→ **Exercise details**: Once the line containing "d v).spadErr = s.spadErr := rfl" is found in the entries below, reproduce it and every line after it, stopping at and including the line containing "d v).hbmErr = s.hbmErr := rfl"; reproduce nothing else, and keep each line exact.

→ **Dataset**:
((

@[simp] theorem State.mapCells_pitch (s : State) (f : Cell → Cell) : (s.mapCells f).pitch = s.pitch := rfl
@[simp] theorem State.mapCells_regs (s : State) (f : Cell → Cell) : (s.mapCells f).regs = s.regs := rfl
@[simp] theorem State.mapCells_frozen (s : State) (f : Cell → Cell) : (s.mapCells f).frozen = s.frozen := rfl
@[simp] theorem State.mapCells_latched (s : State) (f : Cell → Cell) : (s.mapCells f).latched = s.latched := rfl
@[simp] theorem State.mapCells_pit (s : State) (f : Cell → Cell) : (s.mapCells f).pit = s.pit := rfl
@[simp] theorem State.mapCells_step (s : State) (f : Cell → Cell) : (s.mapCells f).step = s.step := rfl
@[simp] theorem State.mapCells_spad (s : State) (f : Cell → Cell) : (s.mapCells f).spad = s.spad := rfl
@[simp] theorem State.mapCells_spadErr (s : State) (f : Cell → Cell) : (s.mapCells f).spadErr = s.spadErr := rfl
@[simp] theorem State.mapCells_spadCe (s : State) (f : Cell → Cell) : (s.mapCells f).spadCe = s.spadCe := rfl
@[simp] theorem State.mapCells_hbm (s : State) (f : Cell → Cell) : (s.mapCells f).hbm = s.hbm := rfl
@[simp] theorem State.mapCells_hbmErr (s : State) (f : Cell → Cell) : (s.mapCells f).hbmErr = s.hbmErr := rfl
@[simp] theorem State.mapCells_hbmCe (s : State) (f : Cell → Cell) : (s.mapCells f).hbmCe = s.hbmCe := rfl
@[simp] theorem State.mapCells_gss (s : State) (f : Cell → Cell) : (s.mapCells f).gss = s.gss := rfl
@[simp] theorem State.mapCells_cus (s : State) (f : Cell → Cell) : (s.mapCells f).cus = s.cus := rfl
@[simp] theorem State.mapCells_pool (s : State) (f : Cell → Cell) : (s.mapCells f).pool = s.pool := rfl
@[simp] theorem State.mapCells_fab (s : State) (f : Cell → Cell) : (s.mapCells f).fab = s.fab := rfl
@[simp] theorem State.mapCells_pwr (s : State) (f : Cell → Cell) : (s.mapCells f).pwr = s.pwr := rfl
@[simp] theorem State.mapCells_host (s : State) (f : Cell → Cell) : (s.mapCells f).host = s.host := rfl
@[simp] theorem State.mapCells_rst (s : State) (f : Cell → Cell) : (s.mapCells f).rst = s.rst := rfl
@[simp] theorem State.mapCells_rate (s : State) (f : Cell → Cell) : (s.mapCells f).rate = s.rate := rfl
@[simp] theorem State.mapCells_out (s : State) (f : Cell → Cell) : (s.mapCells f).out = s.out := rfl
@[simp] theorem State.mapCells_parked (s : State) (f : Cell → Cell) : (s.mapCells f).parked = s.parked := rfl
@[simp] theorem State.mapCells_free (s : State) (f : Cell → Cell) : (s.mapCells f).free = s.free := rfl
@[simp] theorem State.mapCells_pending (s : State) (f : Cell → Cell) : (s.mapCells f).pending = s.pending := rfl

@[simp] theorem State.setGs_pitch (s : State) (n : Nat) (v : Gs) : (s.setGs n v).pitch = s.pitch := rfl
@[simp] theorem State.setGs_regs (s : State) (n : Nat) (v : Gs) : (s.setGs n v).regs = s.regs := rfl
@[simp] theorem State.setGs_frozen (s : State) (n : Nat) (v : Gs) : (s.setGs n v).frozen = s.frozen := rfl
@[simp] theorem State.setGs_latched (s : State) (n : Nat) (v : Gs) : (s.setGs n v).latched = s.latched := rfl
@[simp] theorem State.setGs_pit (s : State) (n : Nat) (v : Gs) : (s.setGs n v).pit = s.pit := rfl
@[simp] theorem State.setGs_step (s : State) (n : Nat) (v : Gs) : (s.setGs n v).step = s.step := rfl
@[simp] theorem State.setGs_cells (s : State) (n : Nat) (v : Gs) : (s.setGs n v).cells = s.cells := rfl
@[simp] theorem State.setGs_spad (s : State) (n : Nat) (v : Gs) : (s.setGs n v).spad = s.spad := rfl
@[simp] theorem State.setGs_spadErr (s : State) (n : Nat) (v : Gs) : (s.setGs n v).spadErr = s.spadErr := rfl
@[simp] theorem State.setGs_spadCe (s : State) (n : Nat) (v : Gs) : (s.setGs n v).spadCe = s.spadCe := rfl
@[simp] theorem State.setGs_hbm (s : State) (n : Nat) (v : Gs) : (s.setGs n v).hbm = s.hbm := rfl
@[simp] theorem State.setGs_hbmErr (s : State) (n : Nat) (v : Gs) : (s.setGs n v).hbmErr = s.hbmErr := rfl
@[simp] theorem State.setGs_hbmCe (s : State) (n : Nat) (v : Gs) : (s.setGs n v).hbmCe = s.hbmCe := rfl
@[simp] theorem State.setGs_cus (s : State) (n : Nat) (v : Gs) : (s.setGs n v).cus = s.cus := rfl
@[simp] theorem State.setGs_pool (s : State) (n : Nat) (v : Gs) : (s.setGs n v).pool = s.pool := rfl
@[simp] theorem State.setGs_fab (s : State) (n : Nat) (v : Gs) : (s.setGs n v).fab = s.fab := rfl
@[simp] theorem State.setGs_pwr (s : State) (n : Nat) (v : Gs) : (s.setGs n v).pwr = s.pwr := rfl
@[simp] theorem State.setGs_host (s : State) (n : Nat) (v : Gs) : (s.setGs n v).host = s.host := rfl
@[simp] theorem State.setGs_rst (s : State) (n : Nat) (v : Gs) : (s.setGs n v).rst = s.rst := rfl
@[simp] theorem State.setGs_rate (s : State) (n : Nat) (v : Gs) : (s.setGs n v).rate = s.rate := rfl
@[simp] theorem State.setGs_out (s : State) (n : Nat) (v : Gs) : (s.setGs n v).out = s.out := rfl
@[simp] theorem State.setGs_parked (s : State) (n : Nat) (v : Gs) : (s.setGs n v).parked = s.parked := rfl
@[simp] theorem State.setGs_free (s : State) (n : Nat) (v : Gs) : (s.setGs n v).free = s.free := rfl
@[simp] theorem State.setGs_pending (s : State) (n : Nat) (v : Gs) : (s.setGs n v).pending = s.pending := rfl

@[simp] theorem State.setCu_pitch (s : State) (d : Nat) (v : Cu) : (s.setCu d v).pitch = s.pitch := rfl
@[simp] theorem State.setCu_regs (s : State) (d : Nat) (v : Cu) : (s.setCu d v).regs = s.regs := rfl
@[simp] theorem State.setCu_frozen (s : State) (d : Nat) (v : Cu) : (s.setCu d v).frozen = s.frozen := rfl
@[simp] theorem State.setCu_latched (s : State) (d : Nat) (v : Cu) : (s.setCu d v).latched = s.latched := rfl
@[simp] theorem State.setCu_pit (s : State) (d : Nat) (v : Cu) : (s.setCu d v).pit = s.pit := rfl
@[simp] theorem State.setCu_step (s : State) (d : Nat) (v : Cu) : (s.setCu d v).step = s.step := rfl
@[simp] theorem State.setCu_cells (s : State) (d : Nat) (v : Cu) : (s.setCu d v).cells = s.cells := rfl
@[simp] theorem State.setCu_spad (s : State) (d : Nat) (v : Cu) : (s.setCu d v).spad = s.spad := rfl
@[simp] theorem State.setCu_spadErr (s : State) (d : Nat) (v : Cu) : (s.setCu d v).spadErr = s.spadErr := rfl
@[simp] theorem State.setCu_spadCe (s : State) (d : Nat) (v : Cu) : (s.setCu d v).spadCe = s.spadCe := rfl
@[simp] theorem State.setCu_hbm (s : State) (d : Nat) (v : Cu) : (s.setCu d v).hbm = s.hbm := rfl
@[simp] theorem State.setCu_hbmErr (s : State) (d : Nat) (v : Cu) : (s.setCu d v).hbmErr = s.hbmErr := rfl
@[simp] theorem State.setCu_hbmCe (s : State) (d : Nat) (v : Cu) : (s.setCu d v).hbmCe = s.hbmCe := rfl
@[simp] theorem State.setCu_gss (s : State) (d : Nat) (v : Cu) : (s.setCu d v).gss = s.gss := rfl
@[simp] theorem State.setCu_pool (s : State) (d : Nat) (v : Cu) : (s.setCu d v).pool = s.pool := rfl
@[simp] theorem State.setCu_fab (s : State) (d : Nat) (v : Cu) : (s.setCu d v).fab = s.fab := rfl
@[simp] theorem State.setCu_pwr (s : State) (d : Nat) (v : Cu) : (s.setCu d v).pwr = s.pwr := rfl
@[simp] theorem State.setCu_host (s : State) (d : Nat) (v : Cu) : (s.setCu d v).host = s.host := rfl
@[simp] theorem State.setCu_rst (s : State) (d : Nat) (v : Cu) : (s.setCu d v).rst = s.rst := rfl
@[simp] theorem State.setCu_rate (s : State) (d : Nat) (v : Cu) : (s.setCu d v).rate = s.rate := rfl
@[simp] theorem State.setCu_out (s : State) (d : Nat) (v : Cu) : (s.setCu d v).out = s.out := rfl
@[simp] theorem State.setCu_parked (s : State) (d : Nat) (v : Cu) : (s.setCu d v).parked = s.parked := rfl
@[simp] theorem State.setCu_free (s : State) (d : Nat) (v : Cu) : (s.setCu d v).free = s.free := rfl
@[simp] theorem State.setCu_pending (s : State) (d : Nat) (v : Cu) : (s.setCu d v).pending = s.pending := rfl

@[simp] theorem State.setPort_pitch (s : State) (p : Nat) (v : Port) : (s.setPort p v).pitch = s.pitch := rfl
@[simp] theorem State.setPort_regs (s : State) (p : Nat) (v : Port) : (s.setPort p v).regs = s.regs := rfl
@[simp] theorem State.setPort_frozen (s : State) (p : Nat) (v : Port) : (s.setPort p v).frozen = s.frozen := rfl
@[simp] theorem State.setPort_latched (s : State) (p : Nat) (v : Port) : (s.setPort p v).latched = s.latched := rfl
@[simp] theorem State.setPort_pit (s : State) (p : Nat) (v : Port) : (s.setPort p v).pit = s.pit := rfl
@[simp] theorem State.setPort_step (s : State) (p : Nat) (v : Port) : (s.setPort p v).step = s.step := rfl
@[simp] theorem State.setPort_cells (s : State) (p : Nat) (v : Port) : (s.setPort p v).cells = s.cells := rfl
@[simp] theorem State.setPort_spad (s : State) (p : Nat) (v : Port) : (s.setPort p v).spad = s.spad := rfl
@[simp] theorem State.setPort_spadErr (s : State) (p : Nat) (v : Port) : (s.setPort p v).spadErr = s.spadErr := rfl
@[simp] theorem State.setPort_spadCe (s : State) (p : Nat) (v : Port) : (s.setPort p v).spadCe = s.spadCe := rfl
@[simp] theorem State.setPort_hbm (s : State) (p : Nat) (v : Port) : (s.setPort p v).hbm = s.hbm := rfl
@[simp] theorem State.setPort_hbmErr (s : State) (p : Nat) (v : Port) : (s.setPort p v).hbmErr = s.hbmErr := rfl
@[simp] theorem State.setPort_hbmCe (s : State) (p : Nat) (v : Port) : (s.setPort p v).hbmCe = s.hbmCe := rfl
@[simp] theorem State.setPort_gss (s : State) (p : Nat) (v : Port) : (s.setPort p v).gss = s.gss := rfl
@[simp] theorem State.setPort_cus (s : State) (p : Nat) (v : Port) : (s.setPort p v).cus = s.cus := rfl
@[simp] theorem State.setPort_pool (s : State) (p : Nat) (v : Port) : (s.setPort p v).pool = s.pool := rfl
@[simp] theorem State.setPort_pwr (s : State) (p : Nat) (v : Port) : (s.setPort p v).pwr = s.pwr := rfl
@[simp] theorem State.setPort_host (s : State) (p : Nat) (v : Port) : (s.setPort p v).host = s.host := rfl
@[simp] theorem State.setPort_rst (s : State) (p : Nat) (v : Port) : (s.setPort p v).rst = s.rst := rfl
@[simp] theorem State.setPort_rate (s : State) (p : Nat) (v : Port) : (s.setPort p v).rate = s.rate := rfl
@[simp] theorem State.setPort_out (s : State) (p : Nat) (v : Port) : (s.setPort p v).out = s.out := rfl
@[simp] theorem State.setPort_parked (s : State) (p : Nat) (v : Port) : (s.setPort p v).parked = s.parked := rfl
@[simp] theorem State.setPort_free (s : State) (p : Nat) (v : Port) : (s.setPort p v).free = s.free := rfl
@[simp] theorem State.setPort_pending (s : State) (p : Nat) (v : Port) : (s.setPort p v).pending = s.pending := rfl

))

→ **Reply to the task**:
@[simp] theorem State.setCu_spadErr (s : State) (d : Nat) (v : Cu) : (s.setCu d v).spadErr = s.spadErr := rfl
@[simp] theorem State.setCu_spadCe (s : State) (d : Nat) (v : Cu) : (s.setCu d v).spadCe = s.spadCe := rfl
@[simp] theorem State.setCu_hbm (s : State) (d : Nat) (v : Cu) : (s.setCu d v).hbm = s.hbm := rfl
@[simp] theorem State.setCu_hbmErr (s : State) (d : Nat) (v : Cu) : (s.setCu d v).hbmErr = s.hbmErr := rfl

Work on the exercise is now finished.